When you think of glazing you might just think “single”, “double”, and “triple” – but there’s much more to window technology than the number of panes.

Here’s a rundown of the most common types of glazing you’ll find used in windows today.

What is Annealed Glass?

Annealed glass is slowly-cooled after first being formed.  It’s left to rest at a temperature where it becomes too hard to manipulate, but soft enough for any stress points to melt away.  This steady, consistent temperature at the earliest stage helps the glass resist shattering and mechanical shock during installation.  Annealed glass is a commonplace, inexpensive and tough material, but it isn’t quite as durable as tempered glass.

What is Tempered Glass?

Tempered glass undergoes a final stage of heating to make it even stronger.  While annealed glass might shatter into large, jagged fragments should it break, tempered glass will instead shatter into tiny pieces.  As such, it can be safely used in tabletops and flooring without fear of serious injury should it break.  It’s also commonly used in public facilities such as bus stops.

What is Safety Glass?

Safety glass reinforces each pane with a thin layer of tough plastic, like polyurethane.  This holds the glass aloft so that even if it does break, it won’t fall to the floor.

What is Low-E glass?

Low-E glass (or low-emissivity glass) reflects far more heat than ordinary glass.  As such, low-E glass is a sensible choice for homeowners looking to control the interior temperature of their property.  It’s coated in a microscopically-thin layer of metal that bounce the sun’s rays back the way they came.  Low-E glass comes in two types:  passive, which is built to keep heat in during winter, and solar-control, which keeps heat out during the warmer months.  Low-E double-glazed windows tend to incorporate a combination of the two.

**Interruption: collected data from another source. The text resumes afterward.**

/-- The commands. -/
inductive Instr where
  -- scalar arithmetic and logic (R125)
  | add (c : AtCore) (f : Fields)
  | sub (c : AtCore) (f : Fields)
  | and (c : AtCore) (f : Fields)
  | or (c : AtCore) (f : Fields)
  | xor (c : AtCore) (f : Fields)
  | shl (c : AtCore) (f : Fields)
  | shr (c : AtCore) (f : Fields)
  | sar (c : AtCore) (f : Fields)
  | mul (c : AtCore) (f : Fields)
  | mulh (c : AtCore) (f : Fields)
  | setp (c : AtCore) (f : Fields)
  | plog (c : AtCore) (f : Fields)
  | li (c : AtCore) (f : Fields)
  | sel (c : AtCore) (f : Fields)
  | min (c : AtCore) (f : Fields)
  | max (c : AtCore) (f : Fields)
  -- scalar load and store (R126)
  | ldw (c : AtCore) (f : Fields)
  | ldh (c : AtCore) (f : Fields)
  | ldb (c : AtCore) (f : Fields)
  | stw (c : AtCore) (f : Fields)
  | sth (c : AtCore) (f : Fields)
  | stb (c : AtCore) (f : Fields)
  -- branch and loop (R127)
  | br (c : AtCore) (f : Fields)
  | bri (c : AtCore) (f : Fields)
  | loop (c : AtCore) (f : Fields)
  | brk (c : AtCore) (f : Fields)
  -- vector arithmetic (R128 to R130)
  | vadd (c : AtCore) (f : Fields)
  | vsub (c : AtCore) (f : Fields)
  | vmul (c : AtCore) (f : Fields)
  | vfma (c : AtCore) (f : Fields)
  | vmin (c : AtCore) (f : Fields)
  | vmax (c : AtCore) (f : Fields)
  | vand (c : AtCore) (f : Fields)
  | vor (c : AtCore) (f : Fields)
  | vxor (c : AtCore) (f : Fields)
  | vshl (c : AtCore) (f : Fields)
  | vshr (c : AtCore) (f : Fields)
  | vcmp (c : AtCore) (f : Fields)
  | vsel (c : AtCore) (f : Fields)
  | vcvt (c : AtCore) (f : Fields)
  | vred (c : AtCore) (f : Fields)
  | vperm (c : AtCore) (f : Fields)
  -- vector load, store and lane moves (R131)
  | vld (c : AtCore) (f : Fields)
  | vst (c : AtCore) (f : Fields)
  | vldx (c : AtCore) (f : Fields)
  | vstx (c : AtCore) (f : Fields)
  | vins (c : AtCore) (f : Fields)
  | vext (c : AtCore) (f : Fields)
  | vbcst (c : AtCore) (f : Fields)
  -- nonlinear tables and range reduction (R132)
  | vnl (c : AtCore) (f : Fields)
  | vflr (c : AtCore) (f : Fields)
  | vfrac (c : AtCore) (f : Fields)
  | vldexp (c : AtCore) (f : Fields)
  -- tensor, drain and export (R133, R134), and the tensor queue's head (R88)
  | tmma (c : AtCore) (f : Fields)
  | tmmac (c : AtCore) (f : Fields)
  | tclr (c : AtCore) (f : Fields)
  | tjoin (c : AtCore) (f : Fields)
  | drain (c : AtCore) (f : Fields)
  | exportTile (c : AtCore) (f : Fields)
  | tensorQueueEntry (c : AtCore)
  -- stream (R138)
  | swait (c : AtCore) (f : Fields)
  | srel (c : AtCore) (f : Fields)
  -- mover, synchronisation, Truss and sampler hooks, system (R139 to R144)
  | movd (c : AtCore) (f : Fields)
  | barb (c : AtCore) (f : Fields)
  | bard (c : AtCore) (f : Fields)
  | waitf (c : AtCore) (f : Fields)
  | tsync (c : AtCore) (f : Fields)
  | mwait (c : AtCore) (f : Fields)
  | tcoll (c : AtCore) (f : Fields)
  | lsend (c : AtCore) (f : Fields)
  | nop (c : AtCore) (f : Fields)
  | mfs (c : AtCore) (f : Fields)
  | halt (c : AtCore) (f : Fields)
  | trap (c : AtCore) (f : Fields)
  -- sequencers, barriers and steps
  | dieBarrierToken (b : Fin 64)
  | dieBarrierRelease (b : Fin 64)
  | transferStart (c : Fin 8192) (id : Nat)
  | transferComplete (c : AtCore) (id : Nat)
  | faultReport (b : Fin 64)
  | stopConfirmationTimeout (p : Fin 8)
  | stepLoad (b : AtBay)
  | startToken (p : Fin 8)
  | stepComplete (p : Fin 8)
  -- streams (R145 to R168)
  | streamRead (n : Fin 24) (i : Fin 16)
  | streamFlit (b : Fin 64)
  | fillWrite (b : Fin 64) (r : Fin 8)
  | stageCreditReturn (b : Fin 64) (stream : Nat)
  | descriptorFetch (b : Fin 64) (r : Fin 8)
  -- memory (R169 to R204)
  | controllerRequest (n : Fin 24) (q : MemReq) (e : Ecc)
  | patrol (n : Fin 24) (addr : Nat) (e : Ecc)
  | allocationRequest (p : Fin 8) (x : Fin 4096) (page : Nat)
  | refill (b : Fin 64) (p : Fin 8) (page : Nat) (first second : Ecc)
  | scrubDone (n : Fin 24)
  -- sampler units (R205 to R230)
  | sliceDescriptor (u : Fin 8)
  | engineLoaded (u : Fin 8) (x : Fin 4096) (record grammar : Ecc)
  | rowComplete (u : Fin 8) (x : Fin 4096)
  -- the Truss engine (R231 to R259)
  | admission (p : Fin 8)
  | creditRegrant (i : Fin 32) (peer : Nat)
  | chunkSend (i : Fin 32) (dest : Nat)
  | fold (i : Fin 32)
  | chunkTimeout (i : Fin 32) (dest chunk : Nat)
  | receiveTimeout (i : Fin 32) (peer : Nat)
  -- links and packets (R260 to R295)
  | laneLockTimeout (l : Fin 6)
  | codeword (l : Fin 6) (w : Codeword)
  | read (l : Fin 6) (h : Header)
  | write (l : Fin 6) (h : Header) (data : Bytes)
  | readReply (l : Fin 6) (h : Header) (data : Bytes)
  | writeReply (l : Fin 6) (h : Header)
  | chunk (l : Fin 6) (h : Header) (data : Bytes)
  | chunkAck (l : Fin 6) (h : Header)
  | chunkCredit (l : Fin 6) (h : Header)
  | chunkCount (l : Fin 6) (h : Header)
  | idle (l : Fin 6)
  | ident (l : Fin 6) (i : Ident)
  | credit (l : Fin 6) (freed : List Half)
  | audit (l : Fin 6) (sent : List Half)
  | depart (l : Fin 6) (serial : Dword)
  | creditSend (l : Fin 6)
  | auditSend (l : Fin 6)
  | identSend (l : Fin 6)
  | linkTransmit (l : Fin 6) (vc : Fin 6)
  | remoteRequest (forCopy : Bool) (unit : Fin 8192) (id : Nat)
  | replySend (i : Nat)
  | requestTimeout (tag : Word)
  | tagQuarantineEnd (tag : Word)
  | laneLockLost (l : Fin 6)
  | berWindow (l : Fin 6) (errors bits : Nat) (overrun : Bool)
  | linkSilence (l : Fin 6)
  | linkRetrainAttempt (l : Fin 6)
  -- host ports (R296 to R308, R316, R319, R320)
  | functionLevelReset (n : Fin 4)
  | hotReset (n : Fin 4)
  | pcieLinkDown (n : Fin 4)
  | busMasterEnableClear (n : Fin 4)
  | perst (n : Fin 4)
  | bar4Read (n : Fin 4) (offset len : Nat)
  | bar4Write (n : Fin 4) (offset : Nat) (data : Bytes)
  | emuLate (n : Fin 4) (stuck : Bool)
  | registerWrite (n : Fin 4) (offset : Nat) (value : Dword)
  | hpTimeLo (n : Fin 4)
  | hpHeartbeat (n : Fin 4) (value : Word)
  | attach (n : AtPort)
  | detach (n : Fin 4)
  | heartbeatTimeout (n : Fin 4)
  | holdExpire (n : Fin 4)
  | raise (n : Fin 4)
  | formation (p : Fin 8)
  | reset (n : Fin 4)
  | resetDone (p : Fin 8)
  | shore (n : Fin 4)
  | unshore (n : Fin 4)
  | remove (n : Fin 4)
  | create (n : Fin 4)
  | delete (n : Fin 4)
  | query (n : Fin 4)
  | dbSqTail (n : Fin 4) (q : Fin 4096) (value : Word) (entries : List Bytes)
  | dbCqHead (n : Fin 4) (q : Fin 4096) (value : Word)
  -- queue commands (R309 to R318, R496, R497); each dispatches the first unstarted command of queue q
  | step (q : Fin 4096)
  | openCtx (q : Fin 4096)
  | bind (q : Fin 4096)
  | resume (q : Fin 4096)
  | park (q : Fin 4096)
  | close (q : Fin 4096)
  | setParams (q : Fin 4096)
  | copy (q : Fin 4096) (hostData : Bytes)
  | grammarLoad (q : Fin 4096)
  | grammarEmpty (q : Fin 4096)
  | fenceQueue (q : Fin 4096)
  | fencePartition (q : Fin 4096)
  | delay (q : Fin 4096)
  | deadline (q : Fin 4096)
  | timerExpiry (q : Fin 4096) (seq : Nat)
  | commandCompletion (q : Fin 4096) (seq : Nat)
  | commandTimeout (q : Fin 4096) (seq : Nat)
  -- the dictionary (R321 to R346) and the objects with a behaviour of their own
  | objectRead (o : Origin) (m : Msg)
  | objectWrite (o : Origin) (m : Msg)
  | nextObject (o : Origin) (m : Msg)
  | sessionOpen (o : Origin) (m : Msg)
  | sessionProve (o : Origin) (m : Msg)
  | sessionClose (o : Origin) (m : Msg)
  | sessionIdleExpiry (i : Fin 8)
  | validityEnd (i : Fin 8)
  | lockoutEnd
  | partialWriteExpiry (i : Nat)
  | snapshotExpiry (i : Nat)
  | mbCtrlSend (n : Fin 4) (value : Word) (noFlash : Bool)
  | neighborDiscovery (o : Origin) (target : BitVec 128) (duplicate : Bool)
  | echo (o : Origin) (payload : Bytes)
  | comUdpPort (o : Origin) (m : Msg)
  | jobEpoch (o : Origin) (m : Msg)
  | jobId (o : Origin) (m : Msg)
  | jobMap (o : Origin) (m : Msg)
  | routePlan (o : Origin) (m : Msg)
  | memGradeSet (o : Origin) (m : Msg)
  | pwrCap (o : Origin) (m : Msg)
  | clkTimeSet (o : Origin) (m : Msg)
  | clkOverrun (o : Origin) (m : Msg)
  | secQuoteReq (o : Origin) (m : Msg)
  | quoteSigned
  | secSessRoot (o : Origin) (m : Msg)
  | secImgRevoked (o : Origin) (m : Msg)
  | secMoved (o : Origin) (m : Msg)
  | scrClear (o : Origin) (m : Msg)
  | confirm (o : Origin) (m : Msg)
  | reject (o : Origin) (m : Msg)
  | fwRestart (o : Origin) (m : Msg)
  | fwWarm (o : Origin) (m : Msg)
  | fwUpdArm (o : Origin) (m : Msg)
  | fwRecover (o : Origin) (m : Msg)
  -- boot image updates (R383 to R391)
  | updBegin (o : Origin) (m : UpdMsg)
  | updData (o : Origin) (m : UpdMsg)
  | updEnd (o : Origin) (m : UpdMsg)
  | updStatus (o : Origin) (m : UpdMsg)
  | applyDone
  | updateSilence
  -- raising (R347 to R369); each is a write of its code to RS_CMD by port n
  | loadFw (n : Fin 4) (image : Bytes)
  | fuseLoad (n : Fin 4)
  | clocks (n : Fin 4)
  | memTrainA (n : Fin 4)
  | coreTest (n : Fin 4)
  | reduced (n : Fin 4)
  | memTrainB (n : Fin 4)
  | linkTrain (n : Fin 4)
  | linkSoak (n : Fin 4)
  | plumb (n : Fin 4)
  | ready (n : Fin 4)
  | retrainChannel (n : Fin 4)
  | retrainLink (n : Fin 4)
  | raisingStepComplete (r : Report)
  -- log rings and the management core (R374 to R382, R389, R412)
  | lgCtrlStart (n : Fin 4)
  | lgCtrlStop (n : Fin 4)
  | watchdogExpire
  | mgmtMemoryError
  | fwBusyClear (heldOk : Bool) (duration : Word)
  | romStart (candidateServes confirmedServes : Bool)
  | bootWatchdog
  | fabricProgress (station : Fin 36)
  -- pins (R428, R485, R486, R494)
  | latchOpen
  | wake
  | leaveReset (w : Start)
  | resetN
  | prsntNBreak
  -- power, cooling, temperature (R434 to R458)
  | stageTaken (n : Fin 7) (millivolts : Nat)
  | stageLeft (n : Fin 7) (millivolts : Nat)
  | overvoltage (v : Overvoltage)
  | inputLost
  | powerControl (v : InputPower)
  | braceAssert
  | braceRelease
  | overcurrent
  | overcurrentRelease (milliwatts : Nat)
  | sensorRead (r : Sensors) (meanFlow : Nat)
  | sensorSilent (which : Fin 3)
  | flowForecast (milliwatts : Nat)
  | flowLow (derate : Bool)
  | inletHigh (shoreAll : Bool)
  | inletClear
  | coolantStop (outletRise : Bool)
  | coolantRecover
  | thermalSample (diodes : List (Nat × Int)) (packages : List Int)
  | sensorDisagree (spot : Fin 88) (first second : Nat) (millikelvin : Nat)
  | trip (spot : Fin 88) (diode : Fin 4)
  -- the Scribe (R459 to R468)
  | tokenRefill (code : Half)
  | stampMark
  | scribeFlush
  -- clocks (R469 to R480)
  | referenceLoss
  | referenceReturn
  | secondMark
  | markMissing
  | crossingTimeout (firmware : Bool)
  | lanesLocked (l : Fin 6) (t2 : Bool)
  | consistencyCheckFail
  | overvoltageClear
  | braceMinimumHoldEnd
  | bottomTreeBuilt
  deriving DecidableEq, Repr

As an added benefit, low-E glass will also prevent a majority of ultraviolet rays from entering the building, which will protect upholstery and carpets from fading.

What is Frosted Glass?

Frosted glass is covered in tiny bumps which effectively diffuse light rays.  This means specific objects can’t be seen through the glass, although light will still shine through.  This effect can either be created at factory level by blasting each panel with high-velocity grit, or in-situ, by spraying a special substance directly onto the window.

What is Self-Cleaning Glass?

The idea of glass that cleans itself might seem like something out of science fiction, but the technology has actually been around for more than a decade.  It works via a coating of titanium dioxide, which is used in a range of unusual places – from white paint and food colouring to suntan lotion.  When it’s placed on windows, it’ll respond to sunlight by transforming surrounding water molecules into hydroxl radicals, which will break down any surrounding organic matter (like the microscopic gunk from which dirt is made).  Once broken down, these tiny quantities of dirt are easily washed away by rainwater.

What is Noise-Control Glass?

One of the chief virtues of double glazing is its ability to reduce noise pollution.  The layer of vacuum (or inert gas) which sits between the two panes will reduce the amount of noise transmitted by as much as three quarters, which in most cases is more than sufficient.

That said, if you’ve recently bought a home beneath a flight path or next to a train line, you might want protection that’s a little more substantial.  This can be achieved by placing an additional layer of special acoustic-dampening plastic between the window panes.  This plastic will absorb the sound waves, thus preventing those vibrations from finding their way into your home.

What is Fire-Protection Glass?

Fire-resistant glass works by weaving a layer of special, hard resin between the panels.  It’ll vastly increase the breaking point of the glass, up to more than 800°C (ordinary glass will begin to break down at around 260°C).  This difference can buy valuable time that might make the difference between life and death. As a result the technology is particularly worthwhile in public buildings with interior windows, and in densely-packed streets where fire might otherwise spread quickly.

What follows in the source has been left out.